In order to bring together the diverse number of research developments relating to the functional GI disorders into a conceptual framework that can be applied in clinical practice to the treatment of patients, Douglas Drossman, University of North Carolina, Chapel Hill discussed the Integrated Approach to Functional GI Disorders.
Evolving concepts have moved our view of these disorders from solely disorders of motility to an integrated understanding that involves several components, including enhanced motility, over-responsiveness (visceral hypersensitivity) within the gut, inflammation, and alterations in brain-gut regulation.
Within this framework, psychosocial factors may interact with other mechanisms such as physiologic abnormalities in the bowel, central nervous system disturbances, and genetic factors, which then affect the experience of a functional GI illness and the treatment outcome. The emphasis is to understand that the changes or alterations in function (pathophysiology) of these disorders are multiple and overlapping.
In time there will be the clearer separation of physiologically meaningful subgroups (e.g., post-inflammatory, motility, central nervous system modulation) that will be receptive to more specific treatments. The clinical expression of these disorders must be understood from a biopsychosocial framework rather than looking for one cause and specific treatment.
Functional Gastrointestinal Disorders
Moderator: W. Grant Thompson MD; Panel: Enrico Corazziari MD, W. Grant Thompson MD, Ray Clouse MD, George Longstreth MD, Arnold Wald MD, Gregor Lindberg MD, Nicholas Talley MD.
This session was devoted to the history, application, and controversies related to the Rome Criteria, a symptom based method of diagnosing functional GI disorders. The introduction and use of these criteria in clinical trials has shifted the classification of these disorders from physiological abnormalities of motility to symptoms. Certainly this approach has its opponents and is not without limitations.
After a brief eulogy to Aldo Torsoli MD the founder of the Rome process, Enrico Corazziari, Università Degli Studi “La Sapienza,” Roma, Italy and W. Grant Thompson, University of Ottawa, Canada and the first Chair of the Rome IBS committee gave a presentation on the History and Concepts of Symptom-based Criteria.
The Rome Criteria, developed by consensus of an international group of specialists in the field of functional GI disorders, first offered a method to make a “positive” diagnosis of these disorders based on symptom expression, replacing the older “negative” diagnostic view that regarded the functional disorders as “diagnoses of exclusion”; that is, diagnosed only after testing excluded many organic disorders that could possibly cause the symptoms. (This older view even led some to question the validity of the disorders.)
Over the last decade, the symptom-based Rome Criteria have become the basis for diagnosing the functional GI disorders for clinical studies and treatment trials.
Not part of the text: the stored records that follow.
-- ==== Sys2Proof/Machine/Stalls.lean ====
section
/-! DEFINITION. Stall pages and their state machine, service sessions over UDP, and the relay to and from the partner module
(R213 to R248). -/

namespace Sys2Proof.Machine

open Sys2Proof

/-! ### The stall page -/

/-- First address of stall n (R218). -/
def stallAddr (n : Nat) : Nat := 0x10000000 + n * 0x1000

/-- Bytes of the request area from an offset on. -/
def Stall.areaBytes (t : Stall) (o n : Nat) : List Byte := (List.range n).map (fun i => Tab.get t.area (o + i) 0)

/-- Bytes of a stall page from an offset on; doorbell and release read 0, and so do the bytes of the response payload beyond RSP_LEN (R219;
DESIGN CHOICE, log entry 150). -/
def Stall.pageBytes (t : Stall) (o n : Nat) : List Byte :=
  if o < 0x800 then (t.areaBytes o n).mapIdx (fun i b => if o + i = 0x00E ∨ o + i = 0x00F then 0 else b)
  else
    let b := t.rsp.bytes
    (List.range n).map (fun i => b.getD (o - 0x800 + i) 0)

/-- The request that the request area holds (R219, R220). -/
def Stall.request (t : Stall) (n : Nat) : Request :=
  let h := t.areaBytes 0 16
  { route := .stall n, opcode := BitVec.ofNat 16 (u16At h 0), flags := BitVec.ofNat 16 (u16At h 2)
    seq := BitVec.ofNat 16 (u16At h 4), handle := BitVec.ofNat 32 (u32At h 8), len := BitVec.ofNat 16 (u16At h 12)
    payload := t.areaBytes 16 (min (u16At h 12) 2032) }

/-- The oldest notice is written and the stall takes a state (R224, R225). -/
def State.nextNotice (s : State) (n : Nat) (st : StallState) : State :=
  match (s.stall n).notices with
  | [] => s
  | r :: rs => (s.updStall n (fun t => { t with notices := rs })).writeNotice n r st

/-- The doorbell of a stall (R220, R224). -/
def State.doorbell (s : State) (n : Nat) : State :=
  let t := s.stall n
  let take (st : StallState) : State := s.updStall n (fun t => { t with st := st, captured := some (t.request n) })
  match t.st with
  | .idle => take .queued
  | .answered => if t.notices.isEmpty then take .queued else (take .blocked).nextNotice n .blocked
  | .notified => take .blocked
  | .closed => s
  | .queued => s
  | .serving => s
  | .blocked => s

/-- The release of a response area (R224). In QUEUED and SERVING, for which the table has no row, it changes nothing (DESIGN CHOICE, log
entry 133). -/
def State.release (s : State) (n : Nat) : State :=
  let t := s.stall n
  match t.st with
  | .answered => if t.notices.isEmpty then s.updStall n (fun t => { t with st := .idle }) else s.nextNotice n .notified
  | .notified => if t.notices.isEmpty then s.updStall n (fun t => { t with st := .idle }) else s.nextNotice n .notified
  | .blocked => s.updStall n (fun t => { t with st := .queued })
  | .idle => s
  | .closed => s
  | .queued => s
  | .serving => s

/-- A request is captured and not yet answered: writes to the request area receive TERR (R220, R224). -/
def StallState.holds (st : StallState) : Bool :=
  match st with
  | .queued => true
  | .serving => true
  | .blocked => true
  | .closed => false
  | .idle => false
  | .answered => false
  | .notified => false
However, within clinical practice, these criteria are not as well utilized, and studies suggest that the current Rome Criteria may be less sensitive (for IBS) than other criteria or general clinical judgment.
This has led to the use of simple markers suggestive of organic disease (e.g., unexplained weight loss, blood in the stool, fever, an abnormal physical examination, an abnormal blood test, nocturnal symptoms that awaken the patient, or a family history of cancer or inflammatory bowel disease) that when absent, increase the accuracy of the Rome Criteria. There is now greater interest in identifying physiological or biological markers that may further enhance diagnostic accuracy.
Following this, the main subgroups of the Rome II Classification System were presented by the Rome II subcommittee chairs or co-chairs: Functional Esophageal Disorders by Ray Clouse (chair), Washington University School of Medicine, Missouri; Functional Gastroduodenal Disorders by Vincenzo Stanghellini (chair), University of Bologna, Italy; Functional Biliary Disorders by Enrico Corazziari (chair), Università Degli Studi “La Sapienza,” Italy; Functional Bowel Disorders by George Longstreth (co-chair), University of California San Diego; and Functional Anorectal Disorders by Arnold Wald (co-chair), University of Pittsburgh Medical Center.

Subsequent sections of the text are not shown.